### WHAT IS REQUIRED
Go through the records underneath and count the lines that include the string "activation". Give nothing but the number.

### EXERCISE MATERIALS
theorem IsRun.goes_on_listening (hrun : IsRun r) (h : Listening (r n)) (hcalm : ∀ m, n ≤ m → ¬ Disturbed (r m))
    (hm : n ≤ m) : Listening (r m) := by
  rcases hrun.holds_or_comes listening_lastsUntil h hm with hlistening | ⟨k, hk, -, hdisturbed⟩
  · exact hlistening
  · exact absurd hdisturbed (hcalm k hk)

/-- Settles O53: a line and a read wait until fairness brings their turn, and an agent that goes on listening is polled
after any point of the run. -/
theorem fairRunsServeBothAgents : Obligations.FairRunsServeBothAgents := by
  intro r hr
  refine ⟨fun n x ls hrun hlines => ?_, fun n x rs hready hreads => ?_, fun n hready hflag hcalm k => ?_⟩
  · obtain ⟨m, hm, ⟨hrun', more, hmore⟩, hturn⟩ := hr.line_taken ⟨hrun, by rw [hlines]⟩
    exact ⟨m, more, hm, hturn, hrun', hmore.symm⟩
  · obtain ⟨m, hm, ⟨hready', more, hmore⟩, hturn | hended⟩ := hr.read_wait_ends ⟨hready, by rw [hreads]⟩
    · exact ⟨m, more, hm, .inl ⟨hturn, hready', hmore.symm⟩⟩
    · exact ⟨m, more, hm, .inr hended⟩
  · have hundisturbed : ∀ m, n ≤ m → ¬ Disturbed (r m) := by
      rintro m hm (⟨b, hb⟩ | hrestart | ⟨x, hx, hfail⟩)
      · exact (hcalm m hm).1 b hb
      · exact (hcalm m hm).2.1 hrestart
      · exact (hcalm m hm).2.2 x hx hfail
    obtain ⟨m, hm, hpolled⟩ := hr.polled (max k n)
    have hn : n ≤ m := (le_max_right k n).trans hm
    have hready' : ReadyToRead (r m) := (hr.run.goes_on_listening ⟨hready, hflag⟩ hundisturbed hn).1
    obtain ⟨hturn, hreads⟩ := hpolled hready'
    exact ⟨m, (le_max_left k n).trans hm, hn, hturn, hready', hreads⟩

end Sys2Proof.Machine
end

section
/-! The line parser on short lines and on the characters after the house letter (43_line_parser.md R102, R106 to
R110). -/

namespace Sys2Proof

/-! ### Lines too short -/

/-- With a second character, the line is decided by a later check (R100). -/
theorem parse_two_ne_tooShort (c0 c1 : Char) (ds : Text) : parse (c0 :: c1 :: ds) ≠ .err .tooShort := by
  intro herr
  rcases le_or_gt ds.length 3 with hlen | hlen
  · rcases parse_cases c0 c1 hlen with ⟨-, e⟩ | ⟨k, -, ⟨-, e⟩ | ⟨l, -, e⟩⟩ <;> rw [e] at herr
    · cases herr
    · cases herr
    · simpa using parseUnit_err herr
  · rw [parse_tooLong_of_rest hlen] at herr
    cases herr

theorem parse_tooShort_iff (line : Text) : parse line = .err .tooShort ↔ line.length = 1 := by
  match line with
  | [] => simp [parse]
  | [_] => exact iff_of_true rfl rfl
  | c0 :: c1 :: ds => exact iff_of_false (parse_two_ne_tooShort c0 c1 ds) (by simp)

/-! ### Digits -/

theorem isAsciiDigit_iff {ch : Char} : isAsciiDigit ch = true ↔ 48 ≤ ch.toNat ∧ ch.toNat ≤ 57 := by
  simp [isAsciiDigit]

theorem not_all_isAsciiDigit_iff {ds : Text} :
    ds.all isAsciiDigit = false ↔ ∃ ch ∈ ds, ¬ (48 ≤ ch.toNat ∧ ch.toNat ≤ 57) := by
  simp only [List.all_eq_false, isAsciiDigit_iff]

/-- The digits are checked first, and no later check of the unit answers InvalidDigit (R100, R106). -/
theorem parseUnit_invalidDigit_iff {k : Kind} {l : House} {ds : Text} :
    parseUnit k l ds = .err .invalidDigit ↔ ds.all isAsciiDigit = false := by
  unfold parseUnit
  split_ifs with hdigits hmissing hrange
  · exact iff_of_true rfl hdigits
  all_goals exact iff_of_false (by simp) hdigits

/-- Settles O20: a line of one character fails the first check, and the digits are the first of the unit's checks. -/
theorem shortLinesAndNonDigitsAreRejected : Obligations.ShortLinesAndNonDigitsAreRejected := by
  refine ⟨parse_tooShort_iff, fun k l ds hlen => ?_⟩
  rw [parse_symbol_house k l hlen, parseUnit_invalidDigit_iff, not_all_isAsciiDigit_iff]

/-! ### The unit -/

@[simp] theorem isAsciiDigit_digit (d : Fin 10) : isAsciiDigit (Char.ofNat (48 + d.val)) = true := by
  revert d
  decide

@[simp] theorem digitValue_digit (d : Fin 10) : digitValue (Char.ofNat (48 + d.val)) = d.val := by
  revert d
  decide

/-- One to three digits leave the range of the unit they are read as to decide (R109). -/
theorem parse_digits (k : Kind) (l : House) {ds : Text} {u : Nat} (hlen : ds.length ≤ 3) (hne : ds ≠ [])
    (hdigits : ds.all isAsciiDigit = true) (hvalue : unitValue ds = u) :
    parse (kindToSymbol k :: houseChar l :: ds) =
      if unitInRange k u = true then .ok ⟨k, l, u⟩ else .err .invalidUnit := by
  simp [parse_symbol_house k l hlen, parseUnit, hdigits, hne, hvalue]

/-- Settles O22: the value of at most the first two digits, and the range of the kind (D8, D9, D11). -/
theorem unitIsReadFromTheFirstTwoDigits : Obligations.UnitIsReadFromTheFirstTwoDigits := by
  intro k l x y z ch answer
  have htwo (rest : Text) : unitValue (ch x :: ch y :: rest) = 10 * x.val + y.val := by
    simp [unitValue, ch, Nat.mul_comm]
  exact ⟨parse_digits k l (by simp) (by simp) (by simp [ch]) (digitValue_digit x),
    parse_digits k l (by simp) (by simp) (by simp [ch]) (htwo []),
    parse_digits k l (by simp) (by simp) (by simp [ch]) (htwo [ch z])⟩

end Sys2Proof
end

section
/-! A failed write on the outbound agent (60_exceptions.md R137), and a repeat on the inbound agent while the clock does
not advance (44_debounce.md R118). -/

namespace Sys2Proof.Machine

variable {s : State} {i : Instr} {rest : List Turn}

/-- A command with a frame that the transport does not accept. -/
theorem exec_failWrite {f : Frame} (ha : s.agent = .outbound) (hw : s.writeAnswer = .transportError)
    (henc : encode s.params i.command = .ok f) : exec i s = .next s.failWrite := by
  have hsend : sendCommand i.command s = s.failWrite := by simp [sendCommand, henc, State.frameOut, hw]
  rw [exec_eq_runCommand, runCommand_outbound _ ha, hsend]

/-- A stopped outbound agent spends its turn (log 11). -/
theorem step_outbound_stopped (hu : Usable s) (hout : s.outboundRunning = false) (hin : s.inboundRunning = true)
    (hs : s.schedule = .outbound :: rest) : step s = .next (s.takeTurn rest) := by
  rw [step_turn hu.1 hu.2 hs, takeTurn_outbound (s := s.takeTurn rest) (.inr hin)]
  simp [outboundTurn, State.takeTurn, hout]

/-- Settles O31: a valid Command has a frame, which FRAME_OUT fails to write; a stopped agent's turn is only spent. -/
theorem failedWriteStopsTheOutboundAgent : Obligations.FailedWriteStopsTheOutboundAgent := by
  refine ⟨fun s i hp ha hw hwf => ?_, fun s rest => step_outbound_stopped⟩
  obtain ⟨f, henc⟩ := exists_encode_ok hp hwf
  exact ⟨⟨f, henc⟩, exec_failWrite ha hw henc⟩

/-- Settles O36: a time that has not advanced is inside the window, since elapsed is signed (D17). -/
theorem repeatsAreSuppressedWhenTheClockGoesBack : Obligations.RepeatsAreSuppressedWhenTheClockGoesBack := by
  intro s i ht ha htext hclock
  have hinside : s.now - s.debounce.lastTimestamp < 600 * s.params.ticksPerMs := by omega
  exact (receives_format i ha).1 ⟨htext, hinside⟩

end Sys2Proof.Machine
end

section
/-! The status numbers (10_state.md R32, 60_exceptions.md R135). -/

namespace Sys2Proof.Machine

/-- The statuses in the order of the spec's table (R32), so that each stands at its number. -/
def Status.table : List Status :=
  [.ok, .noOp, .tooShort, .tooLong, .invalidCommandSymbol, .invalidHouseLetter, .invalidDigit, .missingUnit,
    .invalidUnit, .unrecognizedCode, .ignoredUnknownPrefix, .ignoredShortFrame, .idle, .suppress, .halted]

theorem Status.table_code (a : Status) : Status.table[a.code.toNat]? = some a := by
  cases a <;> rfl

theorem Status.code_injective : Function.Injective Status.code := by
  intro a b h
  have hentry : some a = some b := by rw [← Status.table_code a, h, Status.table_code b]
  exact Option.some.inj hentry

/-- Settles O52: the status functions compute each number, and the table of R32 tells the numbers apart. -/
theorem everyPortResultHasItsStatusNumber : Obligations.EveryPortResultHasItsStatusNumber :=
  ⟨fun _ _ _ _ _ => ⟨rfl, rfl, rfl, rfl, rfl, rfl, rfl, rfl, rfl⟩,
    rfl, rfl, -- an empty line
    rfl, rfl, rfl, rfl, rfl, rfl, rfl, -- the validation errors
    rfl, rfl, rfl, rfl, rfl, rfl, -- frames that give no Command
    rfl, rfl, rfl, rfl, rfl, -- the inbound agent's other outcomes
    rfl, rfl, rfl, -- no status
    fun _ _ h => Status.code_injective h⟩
...
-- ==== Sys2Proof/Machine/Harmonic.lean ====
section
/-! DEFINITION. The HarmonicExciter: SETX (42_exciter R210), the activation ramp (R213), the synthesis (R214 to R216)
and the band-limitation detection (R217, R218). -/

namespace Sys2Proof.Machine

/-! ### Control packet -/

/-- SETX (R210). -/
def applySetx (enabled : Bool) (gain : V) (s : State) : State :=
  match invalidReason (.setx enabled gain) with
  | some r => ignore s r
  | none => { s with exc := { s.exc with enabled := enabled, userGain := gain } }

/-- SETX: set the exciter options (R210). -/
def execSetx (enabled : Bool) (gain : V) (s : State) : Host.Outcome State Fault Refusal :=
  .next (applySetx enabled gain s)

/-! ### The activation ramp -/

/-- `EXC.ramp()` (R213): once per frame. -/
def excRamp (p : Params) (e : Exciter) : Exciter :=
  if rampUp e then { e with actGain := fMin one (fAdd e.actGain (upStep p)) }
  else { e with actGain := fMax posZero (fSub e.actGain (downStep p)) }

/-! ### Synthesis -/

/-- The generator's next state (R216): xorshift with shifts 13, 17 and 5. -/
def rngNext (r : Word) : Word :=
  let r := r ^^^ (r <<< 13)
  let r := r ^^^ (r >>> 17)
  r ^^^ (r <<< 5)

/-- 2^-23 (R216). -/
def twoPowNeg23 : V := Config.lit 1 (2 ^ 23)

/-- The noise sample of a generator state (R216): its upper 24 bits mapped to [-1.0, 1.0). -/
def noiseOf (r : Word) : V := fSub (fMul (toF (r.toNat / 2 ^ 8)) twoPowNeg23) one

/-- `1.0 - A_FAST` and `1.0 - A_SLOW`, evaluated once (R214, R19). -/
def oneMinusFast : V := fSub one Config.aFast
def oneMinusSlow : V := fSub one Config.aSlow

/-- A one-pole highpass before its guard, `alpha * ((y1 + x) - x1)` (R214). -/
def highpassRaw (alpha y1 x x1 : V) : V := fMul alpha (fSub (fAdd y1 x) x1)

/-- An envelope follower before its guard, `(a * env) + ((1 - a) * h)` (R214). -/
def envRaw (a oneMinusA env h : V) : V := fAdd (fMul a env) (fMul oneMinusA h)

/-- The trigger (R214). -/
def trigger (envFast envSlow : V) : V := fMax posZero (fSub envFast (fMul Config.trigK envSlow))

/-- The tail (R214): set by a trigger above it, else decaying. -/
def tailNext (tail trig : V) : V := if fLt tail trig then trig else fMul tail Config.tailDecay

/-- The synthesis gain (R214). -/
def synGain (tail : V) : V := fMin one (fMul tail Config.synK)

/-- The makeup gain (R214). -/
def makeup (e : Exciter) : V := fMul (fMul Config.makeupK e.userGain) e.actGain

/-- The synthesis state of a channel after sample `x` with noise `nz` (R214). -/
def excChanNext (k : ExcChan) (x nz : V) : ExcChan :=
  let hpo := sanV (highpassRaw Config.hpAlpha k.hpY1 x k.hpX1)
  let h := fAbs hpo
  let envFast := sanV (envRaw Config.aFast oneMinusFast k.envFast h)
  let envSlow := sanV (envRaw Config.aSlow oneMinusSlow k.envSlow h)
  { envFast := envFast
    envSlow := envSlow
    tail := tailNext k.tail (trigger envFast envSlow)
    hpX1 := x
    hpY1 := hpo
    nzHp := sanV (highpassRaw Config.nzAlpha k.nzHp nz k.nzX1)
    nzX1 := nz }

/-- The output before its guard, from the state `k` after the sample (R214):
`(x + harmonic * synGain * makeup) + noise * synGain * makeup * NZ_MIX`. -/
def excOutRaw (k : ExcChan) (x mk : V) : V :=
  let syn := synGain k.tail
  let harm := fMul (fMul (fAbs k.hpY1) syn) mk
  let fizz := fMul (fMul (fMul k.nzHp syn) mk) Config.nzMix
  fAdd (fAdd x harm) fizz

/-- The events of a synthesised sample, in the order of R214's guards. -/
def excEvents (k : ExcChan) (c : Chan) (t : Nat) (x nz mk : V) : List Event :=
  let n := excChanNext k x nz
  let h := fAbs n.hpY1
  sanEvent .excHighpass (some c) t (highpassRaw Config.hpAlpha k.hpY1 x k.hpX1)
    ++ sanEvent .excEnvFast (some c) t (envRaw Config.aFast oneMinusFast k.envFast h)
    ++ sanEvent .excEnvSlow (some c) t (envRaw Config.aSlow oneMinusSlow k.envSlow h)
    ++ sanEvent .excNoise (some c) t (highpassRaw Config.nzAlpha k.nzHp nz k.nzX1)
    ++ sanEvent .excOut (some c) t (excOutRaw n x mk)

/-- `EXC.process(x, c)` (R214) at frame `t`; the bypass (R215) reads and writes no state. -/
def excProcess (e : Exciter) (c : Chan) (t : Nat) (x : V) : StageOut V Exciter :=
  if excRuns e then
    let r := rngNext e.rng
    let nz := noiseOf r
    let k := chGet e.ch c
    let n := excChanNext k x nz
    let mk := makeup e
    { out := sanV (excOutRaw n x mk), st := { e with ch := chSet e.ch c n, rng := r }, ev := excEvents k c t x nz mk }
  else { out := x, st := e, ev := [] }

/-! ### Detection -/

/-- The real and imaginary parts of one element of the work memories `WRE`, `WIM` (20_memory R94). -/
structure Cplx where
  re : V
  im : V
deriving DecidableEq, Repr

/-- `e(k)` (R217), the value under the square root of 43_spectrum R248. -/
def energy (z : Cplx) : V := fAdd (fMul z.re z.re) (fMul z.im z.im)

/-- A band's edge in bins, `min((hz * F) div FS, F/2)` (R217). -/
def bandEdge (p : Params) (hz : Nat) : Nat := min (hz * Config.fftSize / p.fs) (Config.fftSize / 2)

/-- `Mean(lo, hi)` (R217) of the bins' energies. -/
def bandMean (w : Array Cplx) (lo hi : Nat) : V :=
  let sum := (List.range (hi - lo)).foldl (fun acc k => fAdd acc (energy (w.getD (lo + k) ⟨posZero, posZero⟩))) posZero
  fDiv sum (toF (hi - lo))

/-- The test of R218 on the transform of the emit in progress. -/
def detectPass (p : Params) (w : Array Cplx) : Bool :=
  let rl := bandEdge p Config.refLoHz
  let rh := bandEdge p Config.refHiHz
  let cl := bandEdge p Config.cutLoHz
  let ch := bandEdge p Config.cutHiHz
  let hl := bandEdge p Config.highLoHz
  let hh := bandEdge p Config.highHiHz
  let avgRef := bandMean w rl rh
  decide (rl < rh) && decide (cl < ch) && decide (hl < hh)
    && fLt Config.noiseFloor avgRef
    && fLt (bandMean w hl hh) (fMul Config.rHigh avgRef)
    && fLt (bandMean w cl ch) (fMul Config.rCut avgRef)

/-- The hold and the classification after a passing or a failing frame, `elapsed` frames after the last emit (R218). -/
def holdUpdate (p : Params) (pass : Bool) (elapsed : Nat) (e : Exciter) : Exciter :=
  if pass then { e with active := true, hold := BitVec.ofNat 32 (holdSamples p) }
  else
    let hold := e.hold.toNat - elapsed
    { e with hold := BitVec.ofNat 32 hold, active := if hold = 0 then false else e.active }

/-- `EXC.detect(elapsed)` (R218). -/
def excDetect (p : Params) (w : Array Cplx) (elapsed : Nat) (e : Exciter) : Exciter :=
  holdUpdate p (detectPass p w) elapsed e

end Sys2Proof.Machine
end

### RESPONSE TO THIS EXERCISE
2